Last year at this time, as college graduates walked out into the world, I wrote a column giving advice on how they could save money.

In droves, parents sent the column to their children. And some of those children wrote to me to vent. What I suggested was impractical, many said. How would you like to try to live on $40,000 a year in Washington or San Francisco, several asked.

And while our first instinct is to mock Darlin mercilessly for allowing himself to dwell on the drunken ramblings of disgruntled Darthmouth alums, we can't help but notice the "unlivable" wage said masses are rallying against, namely: $40,000.

Granted, the wage is not nearly enough to retire on, but certainly not nearly so dire as Darlin's critics would have us believe. In fact, as Darlin already knows, $40,000 well exceeds the starting salary for anyone entering the fields of journalism of publishing shortly following graduation, leading us to believe that whoever emailed Darlin (a) has waaay too much free time on their hands, (b) did not major in English or something equally non-lucrative and (c) is not endeavoring to become the next Maureen Dowd or, for that matter, Judith Regan.

And while we have no objection to the latter count (one Judith is more than enough!) we are a bit surprised by it. Also somewhat surprising?

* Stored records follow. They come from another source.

-- ==== Sys2Proof/Tests/Slice0.lean ====
section
/-! SUPPORT. The model's own tests: the checks of WellFormed.lean refuse an ill-formed term, words written out
from the spec's encodings decode to their instructions, one-step results from the spec's vectors
(95_test_vectors.md, whose ids the names carry), and for every obligation a state and operands that meet
its hypotheses. -/

namespace Sys2Proof.Tests

open Sys2Proof.Machine Sys2Proof.Machine.State

/-! ### Building small states -/

/-- The data image `D` of 95_test_vectors.md. -/
def dataD : List Word := [0x00000010#32, 0x00000007#32, 0xFFFFFFFF#32]

/-- A launch of a program over the data image `D`, with the default model arguments. -/
def program (ws : List Word) : State :=
  State.launch { memory := { imem := ws, dmem := dataD }, params := .reference }

/-- The state `n` steps later. -/
def after (n : Nat) (s : State) : State :=
  match run n s with
  | .next t => t
  | _ => s

/-- The word `w`, fetched from address 2, stands in decode of an otherwise empty core over eight words. -/
def inDecode (w : Word) : State :=
  { program (List.replicate 8 w) with ifid := { valid := true, word := w, ipc := 2#12, oob := false }, pc := 3#12 }

/-- Register `r` holds `v`. -/
def withReg (r : RegIdx) (v : Word) (s : State) : State := { s with x := writeReg s.x r v }

/-- A valid stage register. -/
def busy (op : Opcode) (rd : RegIdx) (regWrite : Bool) (a m : Word) : Stage :=
  { valid := true, instr := ⟨op, rd, 0#4, 0#4, 0#12⟩, regWrite := regWrite, aluResult := a, memData := m }

/-- The `alu_result` that enters `EX` in one step. -/
def issued (s : State) : Word := (after 1 s).ex.aluResult

/-- Two outcomes of a step can be compared, to be used locally in the proofs below. -/
def decOutcome : DecidableEq (Host.Outcome State Fault Refusal)
  | .next a, .next b => if h : a = b then .isTrue (by rw [h]) else .isFalse (by simp [h])
  | .fault a, .fault b => if h : a = b then .isTrue (by rw [h]) else .isFalse (by simp [h])
  | .refused a, .refused b => if h : a = b then .isTrue (by rw [h]) else .isFalse (by simp [h])
  | .next _, .fault _ => .isFalse (by simp)
  | .next _, .refused _ => .isFalse (by simp)
  | .fault _, .next _ => .isFalse (by simp)
  | .fault _, .refused _ => .isFalse (by simp)
  | .refused _, .next _ => .isFalse (by simp)
  | .refused _, .fault _ => .isFalse (by simp)

/-- The word register `r` holds once the instruction in decode has committed, four steps on. -/
def committed (r : RegIdx) (s : State) : Word := readReg (after 4 s).x r

/-! ### WellFormed -/

/-- A machine without a core is refused, one core is accepted (R8). -/
theorem test_wf_machine_refuses_no_core :
    MachineLaunch.wf { dmem := [], cores := [] } = false ∧
      MachineLaunch.wf { dmem := [], cores := [([], .reference)] } = true := by decide

/-- A machine with an ill-formed core is refused (R8). -/
theorem test_wf_machine_refuses_bad_core :
    MachineLaunch.wf { dmem := [], cores := [([], .reference), ([], { Params.reference with opc.subi := 0x00#8 })] }
      = false := by decide

/-- Two mnemonics with one number are refused (R8). -/
theorem test_wf_opc_refuses_duplicate : Opc.wf { Opc.reference with subi := 0x00#8 } = false := by decide

theorem test_wf_opc_reference : Opc.reference.wf = true := by decide

theorem test_wf_params_refuses_duplicate :
    Params.wf { Params.reference with opc := { Opc.reference with halt := 0x05#8 } } = false := by decide

/-- The first opcode outside the default map (R54). -/
theorem test_wf_fields_refuses_unknown : Fields.wf .reference ⟨0x07#8, 0#4, 0#4, 0#4, 0#12⟩ = false := by decide

/-- Images of `n` and `k` words are accepted up to the bounds of R30 and R8. -/
theorem wf_replicate (n k : Nat) :
    Memory.wf { imem := List.replicate n 0#32, dmem := List.replicate k 0#32 } =
      (decide (n ≤ 4096) && decide (k ≤ 4294967296)) := by
  simp only [Memory.wf, Memory.plen, Memory.dlen, List.length_replicate, Nat.reducePow]

/-- 4097 instruction words do not fit (R30, V18). -/
theorem test_wf_memory_refuses_imem :
    Memory.wf { imem := List.replicate 4097 0#32, dmem := List.replicate 0 0#32 } = false :=
  (wf_replicate 4097 0).trans (by decide)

That Darlin, who is—by all accounts—a journalist, failed to point out this discrepancy in his ill-advised rebuttal column. After all, we have plenty of friends currently employed at glamorous magazines, working at not-so-glamorous editorial assistant jobs, living in dirty, rodent-infested outer-borough shacks and subsisting on a steady diet of ramen noodles who would kill (or at least commit second-degree manslaughter) for an annual salary of $40,000.

But asking recent Ivy League grads to give up their daily latte fix? Now, that's just cruel and unusual.